▶ **YOUR INSTRUCTIONS**
Give the number of lines in the data below that contain "landmarks", with no other words.

▶ **Saved entries**
-- ==== Sys2Proof/Machine/AnalysisEvents.lean ====
section
/-! DEFINITION. The analysis engine's events: ANALYSIS_TAKE (R101) and ANALYSIS_COMPLETION (R105, chapters 6 to 8). -/

namespace Sys2Proof.Machine

/-! ### ANALYSIS_TAKE (R101) -/

/-- ANALYSIS_TAKE (R101). The part takes the head in the act of each hand-on, completion and removal that leaves the
engine IDLE with a job waiting (log entry 25). -/
def execAnalysisTake (s : State) : Host.Outcome State Fault Refusal := .next s.takeHead

/-! ### Judging a result (R120 to R137) -/

/-- A SCHEDULED or DEMAND job judged without a baseline: CLEAN, and nothing for the condition table (R132). -/
def State.judgeBare (s : State) (id : Nat) (x : Extraction) : State := s.writeOutcome id .clean (some x.endDistance)

/-- The result handed to the condition table (R133). -/
def resultOf (s : State) (id : Nat) (c : SpanCopy) (x : Extraction) (findings : List Finding) : Result :=
  { span := id, findings := findings, tolerance := matchTolerance c x, confirmCount := c.fields.confirmCount
    clearCount := c.fields.clearCount, window := s.timeBase.windowNumber }

/-- CLEAN or FINDINGS, by the finding list (R133). -/
def outcomeOf (findings : List Finding) : LastOutcome := if findings = [] then .clean else .findings

/-- A SCHEDULED or DEMAND job compared with the baseline: the outcome written and the result applied (R133). -/
def State.judgeBaseline (s : State) (id : Nat) (f : Flight) (c : SpanCopy) (x : Extraction) : State :=
  let degraded := (f.recorded.map Recorded.degraded).getD false
  let findings := findingList f.snapshot.guard c x degraded
  (s.writeOutcome id (outcomeOf findings) (some x.endDistance)).applyResult (resultOf s id c x findings)

/-- The record with an adopted list: the list, the revision, the state after LEARNING, the mark (R40). -/
def SpanRecord.adopt (l : List Landmark) (r : SpanRecord) : SpanRecord :=
  { r.withList l with state := if r.resume = .held then .held else .active }

/-- A learned list adopted, or the learn ended for pool shortage; either way the outcome is CLEAN (R39 to R41). -/
def State.adoptList (s : State) (id : Nat) (l : List Landmark) (endDistance : Nat) : State :=
  let s1 := s.writeOutcome id .clean (some endDistance)
  if l.length ≤ s.poolFree then (s1.modifySpan id (SpanRecord.adopt l)).retireConditions id
  else s1.modifySpan id SpanRecord.endLearn

/-- A LEARN job judged (R134, R135). -/
def State.judgeLearn (s : State) (id : Nat) (w : Work) (x : Extraction) : State :=
  if x.endBeyondRange then s.endWithOutcome w .noEnd else s.adoptList id (learnedList x) x.endDistance

/-- A job that names a span judged on its extraction (R120). -/
def State.judgeSpan (s : State) (id : Nat) (kind : TestKind) (a : Analysis) (c : SpanCopy) : State :=
  let x := extract a.input c
  match kind with
  | .learn => s.judgeLearn id a.flight.work x
  | .demand => if c.landmarks = [] then s.judgeBare id x else s.judgeBaseline id a.flight c x
  | .scheduled _ => if c.landmarks = [] then s.judgeBare id x else s.judgeBaseline id a.flight c x

/-- The channel's trim and DEGRADED flag written, its mark set where one changes (R97, R137). -/
def Channel.verified (c : Channel) (trim : Int) (degraded : Bool) : Channel :=
  { c with trim := trim, degraded := degraded, mark := c.mark || trim != c.trim || degraded != c.degraded }

/-- A VERIFY job judged: the channel that ran it takes a new trim and flag (R136, R137). -/
def State.judgeVerify (s : State) (a : Analysis) (coil : Coil) : State :=
  let c := s.channels.get a.flight.channel
  let v := verifyResult coil a.input.snapshot.profile.spacing (inputEnd? a.input 0) c.trim
  s.setChannel a.flight.channel (c.verified v.1 v.2)

/-- The disposition of a job that names a span, whose record is `r` (R105, R120, R121). -/
def State.disposeSpan (s : State) (a : Analysis) (kind : TestKind) (id revision : Nat) (r : SpanRecord) : State :=
  if r.state = .retiring then s.becomeEmpty id
  else if a.flight.cancelled then s
  else if r.revision ≠ revision then s.endWithOutcome a.flight.work .stale
  else
    match a.input.subject with
    | .span c => s.judgeSpan id kind a c
    | .coil _ => s

/-- The disposition of the current job's result (R105). -/
def State.dispose (s : State) (a : Analysis) : State :=
  match a.flight.work with
  | .verify _ coil => if a.flight.cancelled then s else s.judgeVerify a coil
  | .test kind id revision =>
    match s.findSpan id with
    | none => s
    | some r => s.disposeSpan a kind id revision r

/-- The job and its buffers freed, the engine IDLE, and the next job taken if one waits (R105). -/
def State.endAnalysis (s : State) (a : Analysis) : State :=
  let s1 := s.freeBuffersOf a.flight.work.id
  ({ s1 with engine := { s1.engine with current := none } } : State).takeHead

/-- ANALYSIS_COMPLETION (R105). -/
def execAnalysisCompletion (s : State) : Host.Outcome State Fault Refusal :=
  match s.engine.current with
  | none => .next s
  | some a => .next (((s.reach a.due).dispose a).endAnalysis a)

end Sys2Proof.Machine
end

▶ **TASK RESPONSE**
2